What is the normality of 10 ml of an acid that took 25 ml of 0.25 N NaOH to reach pH 7?
It depends upon which acid is being titrated with NaOH because the equivalence point is NOT always at 7.0. However, again, I assume this is a simple case. Use mL(acid) x N(acid) = mL(NaOH) x N(NaOH). The only unknown is N(acid).
To determine the normality (N) of the acid, we need to use the neutralization reaction between the acid and NaOH. The balanced equation for the neutralization reaction is:
Acid + NaOH → Salt + Water
From the given information, we know that 25 ml of 0.25 N NaOH (sodium hydroxide) was required to reach pH 7. This means that the acid and NaOH reacted in a 1:1 molar ratio.

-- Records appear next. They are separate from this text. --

-- ==== Sys2Proof/Machine/Sequencer.lean ====
section
/-!
DEFINITION. The round sequencer with the station arbiter and the criteria unit (chapters 4, 5 and 6).
What one event sets off inside the engine (a release that grants a station, a grant that fills, a fill
that times, a step that completes) is a list of tasks, taken in order; each task names the tasks that
come next in its place. `State.cascade` runs them to the end.
-/

namespace Sys2Proof.Machine

open Sys2Proof

/-! ### Timers and lifts of a round -/

/-- Timers of a suspended round pause (R100), the wall timer among them (R94, log 34). -/
def Round.pauseTimers (r : Round) : Round :=
  { r with
    travel := r.travel.pause
    fill := r.fill.pause
    wall := r.wall.pause
    liftTimer := r.liftTimer.pause
    drainHold := r.drainHold.pause
    drainMax := r.drainMax.pause }

/-- Every timer of the round stops (R108, part 5). -/
def Round.stopTimers (r : Round) : Round :=
  { r with
    travel := r.travel.stop
    fill := r.fill.stop
    wall := r.wall.stop
    liftTimer := r.liftTimer.stop
    holdLimit := r.holdLimit.stop
    drainHold := r.drainHold.stop
    drainMax := r.drainMax.stop
    ageing := Timer.off }

/-- Travel, fill, wall and lift timers stop at ENDING entry (R106). -/
def Round.stopStep (r : Round) : Round :=
  { r with
    travel := r.travel.stop
    fill := r.fill.stop
    wall := r.wall.stop
    liftTimer := r.liftTimer.stop }

/-- A round that leaves STEP_TIMING in a LIFTED phase has the lifted valve commanded CLOSE; its progress
keeps the position, with the phase closed (R98, log 15). -/
def State.closeLift (k : Slot) (s : State) : State :=
  match (s.round k).state, (s.round k).lift, s.liftItem k with
  | .stepTiming, .active n p .lifted, some b =>
    (s.commandValve b.valve .close).updRound k fun r => { r with lift := .active n p .closed }
  | _, _, _ => s

/-- The lift length of the current step in milliseconds. -/
def State.liftLength (s : State) (k : Slot) : Nat :=
  match s.stepOf k with
  | some st => tenths st.liftLength
  | none => 0

/-- Start a LIFTED phase at a boundary list position (R97): the valve is commanded to its lift position. -/
def State.startLifted (k : Slot) (n pulse : Nat) (s : State) : State :=
  let s := match (s.routeOf k).bind fun r => r.boundary[n]? with
    | some b => s.commandValve b.valve b.lift
    | none => s
  s.updRound k fun r =>
    { r with lift := .active n pulse .lifted, liftTimer := Timer.start (s.liftLength k) }

/-- Start a CLOSED phase (R97): the valve is commanded CLOSE. -/
def State.startClosed (k : Slot) (n pulse : Nat) (s : State) : State :=
  let s := match (s.routeOf k).bind fun r => r.boundary[n]? with
    | some b => s.commandValve b.valve .close
    | none => s
  s.updRound k fun r =>
    { r with lift := .active n pulse .closed, liftTimer := Timer.start (s.liftLength k) }

/-- Where a step's lift progress is placed at its begin (R90): the first MIXPROOF valve of the boundary
list, pulse 1, LIFTED; DONE when the step has no pulses or the list no MIXPROOF valve. -/
def State.placeLift (s : State) (k : Slot) (st : RecipeStep) : LiftProgress :=
  if st.pulses = 0 then .done
  else match (s.routeOf k).bind fun r => s.nextMixproof r.boundary 0 with
    | some n => .active n 1 .lifted
    | none => .done

/-! ### Holding (R86, R100 to R102) -/

/-- The route's hold limit in milliseconds. -/
def State.holdLimitOf (s : State) (k : Slot) : Nat :=
  match s.routeOf k with
  | some r => seconds r.holdLimit
  | none => 0

/-- Hold a round (R100): the timers pause, and the hold-limit timer starts at 0.0, except from PAUSED or
HOLDING, where it runs on (R102, log 14). The lift progress stays as it is: at a linked step begin it is the
new step's, which no phase has yet run (R90). -/
def State.putOnHold (k : Slot) (res : ResumeState) (s : State) : State :=
  let st := (s.round k).state
  let s := s.updRound k fun r =>
    { r.pauseTimers with
      resume := some res
      holdLimit := if st = .paused ∨ st = .holding then r.holdLimit
        else Timer.start (s.holdLimitOf k) }
  s.enter k .holding

/-- Enter HOLDING from a running state (R100): a LIFTED phase of STEP_TIMING is closed first (R98). -/
def State.enterHolding (k : Slot) (res : ResumeState) (s : State) : State := (s.closeLift k).putOnHold k res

Now, let's calculate the amount of NaOH (in moles) used in this reaction:
Amount of NaOH (in moles) = Concentration of NaOH (N) × Volume of NaOH (in liters)
= 0.25 N × 0.025 L
= 0.00625 moles
Since the acid and NaOH react in a 1:1 ratio, the amount of acid used is also 0.00625 moles.
Now, let's find the normality (N) of the acid:
Normality (N) = Amount of acid (in moles) / Volume of acid (in liters)
= 0.00625 moles / 0.010 L
= 0.625 N
Therefore, the normality of the acid in this reaction is 0.625 N.